Data access patterns in other data structures

To test if false sharing occurs when access an array of data, one may add some padding to the data structure:

struct MyData {
	data_item1 d1;
	data_item2 d2;
	char padding[std::hardware_destructive_interference_size]; 
}; 
MyData some_array[256];

If this improves the performance, you know false sharing was a problem, and you can either leave the padding in or work to eliminate the false sharing in another way by rearranging data accesses.

Additional considerations when designing for concurrency

Exception safety in parallel algorithms

Exceptions thrown in spawned threads but not handled cause the library to call std::terminate() to abort the application. Therefore, one should store the exception in std::future to allow the thread send the exception back to the main thread; the exception will be re-thrown when we call .get() on that std::future. This may be done implicitly, e.g., when an exception is thrown when calling a std::packaged_task object or std::async, the exception will automatically be stored in the corresponding std::future.
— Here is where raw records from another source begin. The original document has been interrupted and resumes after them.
-- ==== Sys2Proof/Certificates/Slice0/Obligations.lean ====
section
/-! DEFINITION. What the model claims, for the provers: one proposition each. -/

namespace Sys2Proof.Claim

open Sys2Proof.Machine

/-- The command answers a next state, of which P holds. -/
def answers (c : Instr) (s : State) (P : State → Prop) : Prop := ∃ t, exec c s = .next t ∧ P t

/-- A step from the state answers a next state, of which P holds. -/
def steps (s : State) (P : State → Prop) : Prop := ∃ t, step s = .next t ∧ P t

/-- Every register but those of `own` reads as before. -/
def regsBut (own : Nat → Bool) (s t : State) : Prop := ∀ o, own o = false → getReg t o = getReg s o

/-- Every register but those of `own` and those that signal reads as before. -/
def regsQuiet (own : Nat → Bool) (s t : State) : Prop := ∀ o, own o = false → signalReg o = false → getReg t o = getReg s o

/-- `t` is `u` but for the registers. -/
def regsOnly (u t : State) : Prop := t = { u with regs := t.regs }

/-- The block sent last; 0 where something else went out last. -/
def sentBlock (t : State) : BitVec 256 :=
  match t.out with
  | .block _ b :: _ => b
  | _ => 0

/-- The frame at the tail of a VOQ; none where a residue reference stands there. -/
def lastFrame (t : State) (k : Nat) : Option Frame :=
  match (voq t k).ents.getLast? with
  | some (.frame f) => some f
  | _ => none

/-- Is the offset that of a counter of a context (R445)? -/
def inCtxCount (o : Nat) : Bool := 0x3480000 ≤ o && o < 0x3500000

/-- The completion that the register path shows (R184). -/
def resBytes (t : State) : List Byte := (List.range 26).flatMap fun n => le 8 (getReg t (TBL_RES_W n)).toNat

/-- No self-test waits, runs or has just ended. -/
def testFree (s : State) : Bool := !testActive s && s.test.started == 0

/-- A write that is live, accepted, and meets no self-test. -/
def accepts (s : State) (p : Fin 13) (off : Nat) (w : Word) : Bool :=
  s.sys.powered && pathLive s p.val && writeReason s p.val off w == 0 && off % 8 == 0 && testFree s

/-- Powered, with the clocked periphery running (R379). -/
def clocked (s : State) : Bool := s.sys.powered && s.sys.refPhase != 1

/-- Does no word of memory hold a bit error that no read has met? -/
abbrev memSound (s : State) : Prop := s.mem.latent = []

/-- No pending motif's time has come (R64). -/
abbrev noneDue (s : State) : Prop := ∀ m ∈ s.weave.pend, s.tbNs < m.start

/-- Is the command POWER_UP? -/
def isPowerUp (c : Instr) : Bool :=
  match c with
  | .powerUp _ _ _ _ _ => true
  | _ => false

end Sys2Proof.Claim

open Sys2Proof Sys2Proof.Machine Sys2Proof.Claim
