/-- The module with a frame stored at the tail of a queue and counted for its context. -/
def frameStored (s : State) (k : Nat) (f : Frame) : State :=
  ctxBump (ctxBump (enqueue s k f) (frameCtx (enqueue s k f) f) 0 1) (frameCtx (enqueue s k f) f) 1 (frameLen f)

/-- What storing a unicast frame leaves. -/
theorem frameStored_frame (s : State) (k : Nat) {f : Frame} (hf : f.dec ≠ 2048) {t : State} (ht : frameStored s k f = t) :
    (voq t k).ents = (voq s k).ents ++ [.frame f] ∧ (∀ k', k' ≠ k → voq t k' = voq s k') ∧ t.core.egr = s.core.egr ∧
      regsBut inCtxCount s t ∧ t = { s with regs := t.regs, core := t.core } := by
  have hregs : regsBut inCtxCount (enqueue s k f) t := by
    rw [← ht]
    exact ctxBump_two_regsBut _ _ _ _ _ (by decide) (by decide)
  have honly : regsOnly (enqueue s k f) t := by
    rw [← ht]
    exact (ctxBump_regsOnly _ _ _ _).trans (ctxBump_regsOnly _ _ _ _)
  rw [enqueue_unicast hf] at hregs honly
  unfold regsOnly at honly
  have hcore : t.core = { (setVoq s k (storedVoq f)).core with
      charge := tmod 0 s.core.charge f.ingress (· + unitsOf (frameLen f)) } := by rw [honly]; rfl
  have hvoq : ∀ k', voq t k' = if k' = k then storedVoq f (voq s k) else voq s k' := by
    intro k'
    rw [voq, hcore]
    exact tget_tset _ _ _ _ _
  refine ⟨?_, fun k' hk => ?_, ?_, fun o ho => hregs o ho, ?_⟩
  · rw [hvoq, if_pos rfl, ents_storedVoq]
  · rw [hvoq, if_neg hk]
  · rw [hcore]
    rfl
  · rw [honly]
    rfl

/-- A frame decided for a port that it may leave by, with a free way, is stored at the tail of its queue with its subscriber. -/
theorem stages678_of_wayFree {s : State} {f : Frame} {E : Nat} (h : WayFree s f.ingress E f.chan (frameLen f))
    (hL : f.ingress < 1024) (hE : E < 1024) (hdie : f.idie = swOf f.ingress) (hkind : isEth s E = f.eth)
    (hplain : f.eth = true ∨ hUnord f.hdr = false ∧ hEnc f.hdr = false) :
    stages678 s { f with dec := E, rw := none } =
      frameStored s (voqKey (swOf f.ingress) E f.chan)
        { f with dec := E, rw := none, sub := fget s (PRT_TMCLS.SUB f.ingress f.chan) } := by
  generalize hg : ({ f with dec := E, rw := none, sub := fget s (PRT_TMCLS.SUB f.ingress f.chan) } : Frame) = g
  have hpolice : police s { f with dec := E, rw := none } = (s, some g) := by
    rw [police, if_neg (by dsimp only; omega)]
    dsimp only
    rw [h.unmetered, if_pos (by decide), hg]
  have hdec : g.dec = E := by rw [← hg]
  have hchan : g.chan = f.chan := by rw [← hg]
  have hidie : g.idie = swOf f.ingress := by rw [← hg]; exact hdie
  have heth : g.eth = f.eth := by rw [← hg]
  have hlen : frameLen g = frameLen f := by rw [← hg]; rfl
  have hver : (!f.eth && (hUnord g.hdr && decide (fget s (PRT_JLP.VER E) < 2) ||
      hEnc g.hdr && decide (fget s (PRT_JLP.VER E) < 3))) = false := by
    rw [show g.hdr = f.hdr by rw [← hg]]
    rcases hplain with heth | ⟨hunord, henc⟩
    · rw [heth]; rfl
    · rw [hunord, henc]; simp
  have hkey : voqFor g = voqKey (swOf f.ingress) E f.chan := by
    rw [voqFor, hdec, hchan, hidie, if_neg (by simp; omega)]
  have hegress : egressState s g = admitFrame s g := by
    rw [egressState, hdec, if_pos hE]
    dsimp only
    rw [h.upE, if_neg (by simp), if_neg (by simp [pUP, pQUARANTINE]), hkind, heth, unpickShut, h.ownE, if_neg (by simp), hver,
      if_neg (by simp), if_neg (by simp)]
  have hroom : pushOut (newCells (voq s (voqFor g)) (frameLen g)) g.idie (s.core.voqs.length + 1) s = s := by
    rw [pushOut, hkey, hlen, hidie, if_pos h.room]
  rw [stages678, hpolice]
  dsimp only
  rw [hegress, admitFrame]
  dsimp only
  rw [hchan, h.lossless, if_neg (by decide), hroom, hkey]
  rfl

/-- A frame stored last at the tail of a queue. -/
theorem lastFrame_of_ents {t : State} {k : Nat} {q : List QEnt} {f : Frame} (h : (voq t k).ents = q ++ [QEnt.frame f]) :
    (voq t k).ents.dropLast = q ∧ lastFrame t k = some f := by
  refine ⟨by rw [h, List.dropLast_concat], ?_⟩
  rw [lastFrame, h, List.getLast?_concat]
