/-- The bytes of a sequence's result area as its step's launches see them. -/
def State.resultBytes (s : State) (q : Seq) (journal : Nat) : List Byte :=
  match s.alloc? q.partition q.resultHandle with
  | some a => s.readMem { core := none, journal := journal } q.partition (a.base + q.resultOffset) q.resultBytes
  | none => zeros q.resultBytes

/-- Take a step out of the table, and close its sequence if that waited for it. -/
def State.removeStep (s : State) (t : SeqStep) : State :=
  { s with seqs.steps := s.seqs.steps.filter (·.id ≠ t.id) }.settleClose t.seq

/-- A step ends with a status: its sequence is READY again, and its command completes or waits for its journal. -/
def State.endStep (s : State) (t : SeqStep) (status cause failPass failCore failIndex : Nat) : State :=
  match s.seqs.table.find? (·.handle = t.seq), s.cmd? t.cmd with
  | some q, some c =>
    let s := s.modSeq t.seq fun r => { r with state := if r.state = .running ∨ r.state = .banked then .ready else r.state }
    let done := decide ((finalStatus c s.clock.mt (c.endStatus status) cause).1 = 0)
    let result := if done then s.resultBytes q c.journal else []
    let s := s.endCmd t.cmd status cause (stepPayload t failPass failCore result.length failIndex result)
    if c.journal = 0 then s.removeStep t else s
  | _, _ => s.removeStep t

/-- A pass of a REFINE step has ended well: the next pass is due, or the step is done. -/
def State.passDone (s : State) (t : SeqStep) (cycles : Nat) (forced : Bool) : State :=
  let t := { t with passesRun := t.passesRun + 1, forced := t.forced + b2n forced, passIndex := t.passIndex + 1,
                    cyclesMax := t.cyclesMax + cycles, attempt := 0 }
  let s := (s.modStep t.id fun _ => t).modSeq t.seq fun r => { r with passesDone := satAdd 32 r.passesDone 1 }
  if t.passes ≤ t.passIndex then s.endStep t 0 0 0xFFFF 0xFFFF 0xFFFFFFFF
  else s.modSeq t.seq fun r => { r with state := .banked }

/-- A pass has FORCE_REFRESH set (R317). -/
def State.forcedPass (s : State) (t : SeqStep) : Bool :=
  let n := ((s.seqs.table.find? (·.handle = t.seq)).map (·.refreshPeriod)).getD 4
  decide (t.passIndex % n = 0) || decide (t.attempt ≠ 0)

/-- The steps a run works for. -/
def State.runSteps (s : State) (r : Run) : List SeqStep :=
  match r.kind with
  | .launch _ => []
  | .pass st => (s.step? st).toList
  | .batch b => ((s.batch? b).map fun k => k.members.filterMap s.step?).getD []

/-- The work of a run has ended for good, with a status: completions, in entry order for a batch. -/
def State.finishRun (s : State) (r : Run) (status cause : Nat) : State :=
  let cycles := s.runCycles r
  let steps := s.runSteps r
  let s := (s.freeCores r).dropRun r.id
  let s := { s with cmds := mapIf (fun c => r.poisoned && (s.runCmds r).contains c.id) (fun c => { c with poisoned := true }) s.cmds }
  let failed := decide (status ≠ 0)
  match r.kind with
  | .launch c => s.endCmd c status cause (launchPayload r.image cycles r.failCore r.failIndex)
  | .pass _ =>
    steps.foldl (fun s t =>
      if failed then s.endStep { t with cyclesMax := t.cyclesMax + cycles } status cause t.passIndex r.failCore r.failIndex
      else s.passDone t cycles (s.forcedPass t)) s
  | .batch b =>
    let s := steps.foldl (fun s t =>
      let t := { t with batchCount := steps.length }
      if failed then s.endStep { t with cyclesMax := t.cyclesMax + cycles } status cause t.passIndex r.failCore r.failIndex
      else s.passDone t cycles (s.forcedPass t)) s
    { s with seqs.batches := s.seqs.batches.filter (·.id ≠ b) }

/-! ## Replays and journals (12 R398, R401, R404) -/

/-- A command's replays go beyond what it reserved for (R405). -/
def State.countReplay (s : State) (ids : List Nat) : State :=
  let passes := fun c : Cmd => ((s.seqs.steps.find? (·.cmd = c.id)).map (·.passes)).getD 1
  let s := { s with cmds := mapIf (fun c => ids.contains c.id) (fun c => { c with replayed := c.replayed + 1 }) s.cmds
                    watch := { s.watch with replays := satAdd 32 s.watch.replays 1 } }
  s.strike 5 0 fun c => c.contract && ids.contains c.id && decide (c.replays * passes c < c.replayed)

/-- Discard a journal's shadows. -/
def Journal.discard (j : Journal) : Journal := { j with shadowed := [], shadow := [], shadowPoison := [] }

/-- The 24 bytes of a COLL_POST completion (14 R450). -/
def postPayload (p : CollPost) (provisional : Bool) (offender signature : Nat) : List Byte :=
  beBytes 2 p.opsDone ++ beBytes 2 (b2n provisional) ++ beBytes 2 offender ++ zeros 2 ++ beBytes 4 p.saturated
    ++ beBytes 4 p.resends ++ beBytes 8 signature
Scalability and Amdahl’s law

The Amdahl’s law is defined as

\[\begin{align} P={1\over f_s+{1-f_s\over N}} \end{align}\]

where \(P\) is the performance gain from using \(N\) processors, \(f_s\) is the fraction of the program that has to be executed serially.

Scalability is about reducing the time it takes to perform an action or increasing the amount of data that can be processed in a given time as more processors are added.

Hiding latency with multiple threads

A thread may be blocked because, for example, it’s waiting for other thread to complete some task or some I/O to complete. To make use of the processor when the thread is block we may

  1. schedule more thread so that the processor can run other thread first
  2. make the thread do something else first and retrieve the result later.

Improving responsiveness with concurrency

Most modern graphical user interface frameworks are event-driver; the user performs actions on the user interface by pressing keys or moving the mouse, which generate a series of events or messages that the application then handles. To increase responsiveness, we usually handle the lengthy task on a new thread and leave a dedicated GUI thread to process the events. The following code shows a simple example, which only handles a single task

std::thread task_thread;
std::atomic<bool> task_cancelled(false);
void gui_thread() {
  while (true) {
    auto event = get_event();
    if (event.type == quit)
      	break;
   	process(event);
  }
}
void process(const EventType& event) {
  switch(event.type) {
  case start_task:
    task_cancelled = false;
    task_thread = std::thread(task);
    break;
  case stop_task:
    task_cancelled = true;
    task_thread.join();
    break;
  case task_complete:
    task_thread.join();
    display_results();
    break;
  default:
    //...  
  }
}

References

Williams, Anthony. 2019. C++ Concurrency in Action, 2nd Edition.